Given this history, where then did the idea that Islam is only hostile to dogs come from? The short answer is disease. About two hundred years ago, ideas about contagion began to change. Still very far from what we would today recognize as germ theory, people in the Middle East, Europe, and elsewhere started to notice a correlation between outbreaks of plague, cholera, and malaria and the physical proximity of victims to places like cemeteries, garbage heaps, and swampy lakes. City planners and governments throughout the Middle East therefore started to excise these sources of disease from the increasingly crowded districts in which their people lived. As they collected and then pushed garbage outside city walls, they also unwittingly removed the dogs that ate this trash. Dogs used to keep streets clean. Now humans did.

The historic connections between dogs and trash did not serve the animal well. Not only was there simply less garbage to eat in cities, but the garbage that did remain was now seen as a threat to public hygiene and soon too were its canine consumers. Indeed, in just a few decades in the early nineteenth century, dogs came to be seen as both economically useless and hazardous to public health. The results? Several large-scale dog eradication campaigns, far fewer dogs in Middle Eastern cities, and a change in attitude toward the animal. No longer useful and productive urban residents, dogs were now seen as dangerous, disease-ridden, and expendable.

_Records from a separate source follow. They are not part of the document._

-- ==== Sys2Proof/Laws/PerInstr.lean ====
section
/-! SUPPORT. A fact about the encoding of every instruction, one lemma per constructor. -/

namespace Sys2Proof.Laws.EncodingShape

/-- A well-formed chunk is coded as a header whose bit 7 tells its type (R61); a command is coded as a word whose
bits 31:4 are zero and whose number is 1 to 8 (R67, R68). -/
def Statement (i : Instr) : Prop :=
  i.WellFormed →
    match encode i with
    | .header h => i.isCommand = false ∧ (h.getLsbD 7 = true ↔ ∃ n, i = .run n)
    | .command c => i.isCommand = true ∧ c.extractLsb' 4 28 = 0 ∧
        1 ≤ (c.extractLsb' 0 4).toNat ∧ (c.extractLsb' 0 4).toNat ≤ 8

theorem raw (n : Nat) : Statement (.raw n) := by
  intro h
  simp only [Instr.WellFormed, Instr.check, Bool.and_eq_true, decide_eq_true_eq] at h
  refine ⟨rfl, ?_⟩
  rw [show (rawHeader n).getLsbD 7 = false by
    rw [rawHeader, BitVec.getLsbD_ofNat, Nat.testBit_lt_two_pow (by omega)]; rfl]
  simp

theorem run (n : Nat) : Statement (.run n) := by
  intro h
  simp only [Instr.WellFormed, Instr.check, Bool.and_eq_true, decide_eq_true_eq] at h
  refine ⟨rfl, ?_⟩
  rw [show (runHeader n).getLsbD 7 = true by
    rw [runHeader, BitVec.getLsbD_ofNat, Nat.testBit_eq_decide_div_mod_eq]
    simp; omega]
  simp

theorem alloc : Statement .alloc := fun _ => ⟨rfl, by decide, by decide, by decide⟩
theorem getpix : Statement .getpix := fun _ => ⟨rfl, by decide, by decide, by decide⟩
theorem setpix : Statement .setpix := fun _ => ⟨rfl, by decide, by decide, by decide⟩
theorem decode : Statement .decode := fun _ => ⟨rfl, by decide, by decide, by decide⟩
theorem encode : Statement .encode := fun _ => ⟨rfl, by decide, by decide, by decide⟩
theorem flipv : Statement .flipv := fun _ => ⟨rfl, by decide, by decide, by decide⟩
theorem fliph : Statement .fliph := fun _ => ⟨rfl, by decide, by decide, by decide⟩
theorem scale : Statement .scale := fun _ => ⟨rfl, by decide, by decide, by decide⟩

end Sys2Proof.Laws.EncodingShape
end

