theorem swapPixels_moved {y j : Nat} (hy : y < s.height) (hj : j < s.width) :
    Eng.Sat False (Moved s.bpp (Equiv.swap (y * s.width + j) (y * s.width + (s.width - 1 - j))) s) (fun _ _ => False)
      (swapPixels y j s) := by
  obtain ⟨hac, as, ha⟩ := h.block (n := s.bpp) rfl (pixelNumber_lt hj hy)
  obtain ⟨hbc, bs, hb⟩ := h.block (n := s.bpp) rfl (pixelNumber_lt (x := s.width - 1 - j) (by omega) hy)
  exact Eng.sat_of_eq (swapPixels_eq ha hb hac hbc) (.exchange ha hb hac hbc _)

end

/-! ### The loops of the flips -/

/-- Which pixel stands at number `q` after the first `k` rows of `w` pixels have been reversed. -/
def rowsMirrored (w k q : Nat) : Nat := if q < k * w then q / w * w + (w - 1 - q % w) else q

theorem rowsMirrored_zero (w q : Nat) : rowsMirrored w 0 q = q := if_neg (by omega)

theorem rowsMirrored_of_le {w k q : Nat} (h : k * w ≤ q) : rowsMirrored w k q = q := if_neg (by omega)

theorem rowsMirrored_of_lt {w k x y : Nat} (hx : x < w) (hy : y < k) :
    rowsMirrored w k (y * w + x) = y * w + (w - 1 - x) := by
  have hend := mul_add_le_of_lt (c := w) hy
  have hdiv : (y * w + x) / w = y := by
    rw [Nat.mul_comm, Nat.mul_add_div (by omega), Nat.div_eq_of_lt hx, Nat.add_zero]
  have hmod : (y * w + x) % w = x := Nat.mul_add_mod_of_lt hx
  rw [rowsMirrored, if_pos (by omega), hdiv, hmod]

theorem rowsMirrored_lt {w k N q : Nat} (hN : k * w ≤ N) (hq : q < N) : rowsMirrored w k q < N := by
  unfold rowsMirrored
  split
  next h =>
    have hend := mul_add_le_of_lt (c := w) (Nat.div_lt_of_lt_mul (by rwa [Nat.mul_comm] at h))
    have hw : 0 < w := Nat.pos_of_lt_mul_left h
    omega
  next => exact hq

/-- One row more reversed. -/
theorem rowsMirrored_succ (w k q : Nat) :
    rowsMirrored w (k + 1) q = rowsMirrored w k (mirrored (k * w) w (w / 2) q) := by
  have hsucc : (k + 1) * w = k * w + w := Nat.succ_mul k w
  have hhalf : w / 2 ≤ w := Nat.div_le_self w 2
  obtain hq | ⟨x, hx, rfl⟩ | hq : q < k * w ∨ (∃ x < w, q = k * w + x) ∨ k * w + w ≤ q := by
    by_cases h : q < k * w ∨ k * w + w ≤ q
    · tauto
    · exact .inr (.inl ⟨q - k * w, by omega, by omega⟩)
  · rw [mirrored_of_outside hhalf (.inl hq), rowsMirrored, rowsMirrored, if_pos (by omega), if_pos hq]
  · rw [rowsMirrored_of_lt hx (Nat.lt_succ_self k), mirrored_half _ hx, rowsMirrored_of_le (Nat.le_add_right ..)]
  · rw [rowsMirrored_of_le (by omega), mirrored_of_outside hhalf (.inr hq), rowsMirrored_of_le (by omega)]

section
variable {s : State} (h : s.Ready)
include h

theorem mirrorRow_moved {y : Nat} (hy : y < s.height) :
    Eng.Sat False (Moved s.bpp (mirrored (y * s.width) s.width (s.width / 2)) s) (fun _ _ => False)
      (mirrorRow y s) := by
  refine forLoop_mirrors (N := s.width * s.height) h rfl ?_ fun j u hj hgeom hu => ?_
  · rw [Nat.mul_comm s.width]; exact mul_add_le_of_lt hy
  · have hpass := swapPixels_moved hu (hgeom.height_eq ▸ hy) (hgeom.width_eq ▸ hj)
    rwa [hgeom.width_eq, hgeom.bpp_eq] at hpass

theorem flipv_loop_moved :
    Eng.Sat False (Moved s.lineSize (mirrored 0 s.height (s.height / 2)) s) (fun _ _ => False)
      (forLoop swapRows 0 (s.height / 2) s) := by
  refine forLoop_mirrors h (dataSize_eq_rows s) (Nat.le_of_eq (Nat.zero_add _)) fun i u hi hgeom hu => ?_
  have hpass := swapRows_moved hu (hgeom.height_eq ▸ hi)
  rw [hgeom.lineSize_eq, hgeom.height_eq] at hpass
  rwa [Nat.zero_add, Nat.zero_add]

theorem fliph_loop_moved :
    Eng.Sat False (Moved s.bpp (rowsMirrored s.width s.height) s) (fun _ _ => False)
      (forLoop mirrorRow 0 s.height s) := by
  have hloop := forLoop_sat (F := False) (R := fun _ _ => False) (body := mirrorRow)
    (fun y => Moved s.bpp (rowsMirrored s.width y) s) (i := 0) (n := s.height) (s := s) (fun y u _ hy hu => ?step)
    (.refl (rowsMirrored_zero s.width))
  case step =>
    have hy : y < s.height := by omega
    have hrows : y * s.width ≤ s.width * s.height := by
      rw [Nat.mul_comm s.width]; exact Nat.mul_le_mul_right _ (Nat.le_of_lt hy)
    have hready := hu.ready h rfl fun _ => rowsMirrored_lt hrows
    have hgeom := hu.frame.sameGeometry
    have hrow := mirrorRow_moved hready (hgeom.height_eq ▸ hy)
    rw [hgeom.width_eq, hgeom.bpp_eq] at hrow
    exact hrow.mono (fun v hv => hu.trans hv (rowsMirrored_succ s.width y)) fun _ _ => id
  rwa [Nat.zero_add] at hloop

end

/-! ### What a flip leaves -/

/-- From `s` to `t` the pixels have been rearranged: `t` holds a buffer of the geometry of `s`, and its pixel `(x, y)` is
pixel `(fx x, fy y)` of `s`. -/
structure Rearranged (fx fy : Nat → Nat) (s t : State) : Prop where
  ready : t.Ready
  geometry : s.sameGeometry t
  pixel : ∀ x y, x < s.width → y < s.height → t.pixel x y = s.pixel (fx x) (fy y)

This relatively recent sea change in Muslim attitudes towards dogs explains the dominant view of the animal today. While of course opinions vary and the elite in many Muslim countries keep dogs as status symbols, the majority of Muslims see dogs as dirty, impure, sometimes even evil. As with so much in the Islamic past today, the history of dogs is thus misunderstood by Muslims and non-Muslims alike. Most don’t know and many would likely not be open to the idea that dogs were treasured by the Prophet and millions of Muslims after him.

For those of us—Muslims or otherwise—whose most regular interaction with a living nonhuman animal is with a dog, the story of dogs in Islam offers another lesson as well. Humans did not always keep dogs for affection, love, or cuteness. For most of history, they were not pets. They were laborers, economic necessities, hunters, and street cleaners. Apart from dogs that sniff drugs, aid the blind, or chase criminals, very few of us today experience dogs as anything other than that joy that licks our face in the morning. However, throughout history they’ve been much more. Knowing this past not only gives us a fuller picture of the most ubiquitous nonhuman animal we welcome in our midst, but it also helps us to understand how our histories with other animals have shaped our current world.